> Data provided
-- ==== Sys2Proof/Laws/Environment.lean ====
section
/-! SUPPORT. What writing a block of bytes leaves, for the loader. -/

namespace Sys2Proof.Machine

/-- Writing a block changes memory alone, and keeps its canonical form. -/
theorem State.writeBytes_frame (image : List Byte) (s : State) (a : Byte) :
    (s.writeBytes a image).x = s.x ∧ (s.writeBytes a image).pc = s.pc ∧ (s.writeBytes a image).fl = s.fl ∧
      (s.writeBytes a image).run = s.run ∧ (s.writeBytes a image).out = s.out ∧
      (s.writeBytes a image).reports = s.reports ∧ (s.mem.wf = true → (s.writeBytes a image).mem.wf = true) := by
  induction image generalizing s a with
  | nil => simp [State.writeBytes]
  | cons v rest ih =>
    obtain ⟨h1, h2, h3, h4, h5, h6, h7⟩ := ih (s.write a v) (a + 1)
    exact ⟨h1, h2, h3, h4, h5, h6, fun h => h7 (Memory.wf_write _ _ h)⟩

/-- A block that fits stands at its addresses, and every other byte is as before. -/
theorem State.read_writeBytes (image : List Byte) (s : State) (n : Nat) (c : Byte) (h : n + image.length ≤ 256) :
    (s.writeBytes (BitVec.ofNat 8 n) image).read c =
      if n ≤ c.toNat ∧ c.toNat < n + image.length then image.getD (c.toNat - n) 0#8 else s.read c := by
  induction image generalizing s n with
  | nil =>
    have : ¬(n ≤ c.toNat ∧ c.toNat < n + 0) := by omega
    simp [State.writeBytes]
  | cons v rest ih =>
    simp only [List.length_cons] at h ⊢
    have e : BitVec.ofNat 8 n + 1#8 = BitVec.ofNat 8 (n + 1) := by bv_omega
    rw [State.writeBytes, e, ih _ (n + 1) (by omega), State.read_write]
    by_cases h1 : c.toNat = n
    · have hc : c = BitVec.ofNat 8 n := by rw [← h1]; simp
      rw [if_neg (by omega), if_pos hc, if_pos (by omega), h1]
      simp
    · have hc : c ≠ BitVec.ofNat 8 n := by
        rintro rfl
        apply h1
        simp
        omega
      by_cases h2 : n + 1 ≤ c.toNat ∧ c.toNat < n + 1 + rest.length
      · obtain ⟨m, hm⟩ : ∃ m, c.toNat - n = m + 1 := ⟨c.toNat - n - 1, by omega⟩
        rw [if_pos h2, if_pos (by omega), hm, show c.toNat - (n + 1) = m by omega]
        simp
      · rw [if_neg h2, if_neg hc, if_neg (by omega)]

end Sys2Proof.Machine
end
==
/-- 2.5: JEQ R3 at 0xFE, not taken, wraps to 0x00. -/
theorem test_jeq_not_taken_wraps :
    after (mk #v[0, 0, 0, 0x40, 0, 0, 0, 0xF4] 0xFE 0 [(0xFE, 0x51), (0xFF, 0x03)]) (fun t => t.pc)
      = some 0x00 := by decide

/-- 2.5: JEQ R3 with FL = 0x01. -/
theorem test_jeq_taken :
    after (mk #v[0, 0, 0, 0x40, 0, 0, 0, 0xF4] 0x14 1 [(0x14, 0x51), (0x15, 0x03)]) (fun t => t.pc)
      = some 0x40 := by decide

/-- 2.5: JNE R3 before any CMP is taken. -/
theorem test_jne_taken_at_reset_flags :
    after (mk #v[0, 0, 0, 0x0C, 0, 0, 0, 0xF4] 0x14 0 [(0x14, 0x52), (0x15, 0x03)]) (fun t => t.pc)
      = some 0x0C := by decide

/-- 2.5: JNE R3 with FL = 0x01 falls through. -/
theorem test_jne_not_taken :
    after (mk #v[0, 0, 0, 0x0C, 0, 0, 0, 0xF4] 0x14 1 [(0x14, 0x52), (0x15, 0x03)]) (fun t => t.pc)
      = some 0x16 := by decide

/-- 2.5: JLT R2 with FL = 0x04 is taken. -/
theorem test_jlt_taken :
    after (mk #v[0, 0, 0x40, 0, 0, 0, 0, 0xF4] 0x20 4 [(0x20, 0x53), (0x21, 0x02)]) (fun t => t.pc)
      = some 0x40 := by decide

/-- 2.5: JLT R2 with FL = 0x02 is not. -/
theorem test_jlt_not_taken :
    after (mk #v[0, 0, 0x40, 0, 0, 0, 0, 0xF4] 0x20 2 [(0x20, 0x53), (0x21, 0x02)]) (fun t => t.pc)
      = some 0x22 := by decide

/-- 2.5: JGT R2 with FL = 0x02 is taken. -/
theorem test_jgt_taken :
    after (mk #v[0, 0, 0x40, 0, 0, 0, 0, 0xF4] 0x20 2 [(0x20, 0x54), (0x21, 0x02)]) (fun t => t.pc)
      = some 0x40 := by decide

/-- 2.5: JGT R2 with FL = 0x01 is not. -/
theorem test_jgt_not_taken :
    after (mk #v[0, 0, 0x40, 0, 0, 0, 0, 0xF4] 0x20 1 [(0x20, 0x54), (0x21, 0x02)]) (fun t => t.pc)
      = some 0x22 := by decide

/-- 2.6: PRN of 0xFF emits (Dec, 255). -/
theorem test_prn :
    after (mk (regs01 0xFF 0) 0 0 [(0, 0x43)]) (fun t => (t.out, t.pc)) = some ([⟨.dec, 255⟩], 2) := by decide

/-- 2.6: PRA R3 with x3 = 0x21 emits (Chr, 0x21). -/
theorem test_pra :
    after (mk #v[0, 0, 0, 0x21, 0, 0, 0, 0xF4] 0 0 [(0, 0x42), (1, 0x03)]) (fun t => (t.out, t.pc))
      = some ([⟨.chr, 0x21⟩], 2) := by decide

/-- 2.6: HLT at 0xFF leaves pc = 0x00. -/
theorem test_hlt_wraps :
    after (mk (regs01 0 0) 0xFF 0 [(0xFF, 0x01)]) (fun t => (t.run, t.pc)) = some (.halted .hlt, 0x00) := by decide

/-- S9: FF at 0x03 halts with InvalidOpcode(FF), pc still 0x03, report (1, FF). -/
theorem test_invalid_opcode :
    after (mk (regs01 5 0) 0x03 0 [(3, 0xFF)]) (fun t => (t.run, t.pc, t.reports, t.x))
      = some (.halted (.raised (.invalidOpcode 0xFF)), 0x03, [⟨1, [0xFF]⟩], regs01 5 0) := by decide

> Assignment
Only lines holding the word "ofNat" belong in the answer; copy each one from the material.

> Written response
    (s.writeBytes (BitVec.ofNat 8 n) image).read c =
    have e : BitVec.ofNat 8 n + 1#8 = BitVec.ofNat 8 (n + 1) := by bv_omega
    · have hc : c = BitVec.ofNat 8 n := by rw [← h1]; simp
    · have hc : c ≠ BitVec.ofNat 8 n := by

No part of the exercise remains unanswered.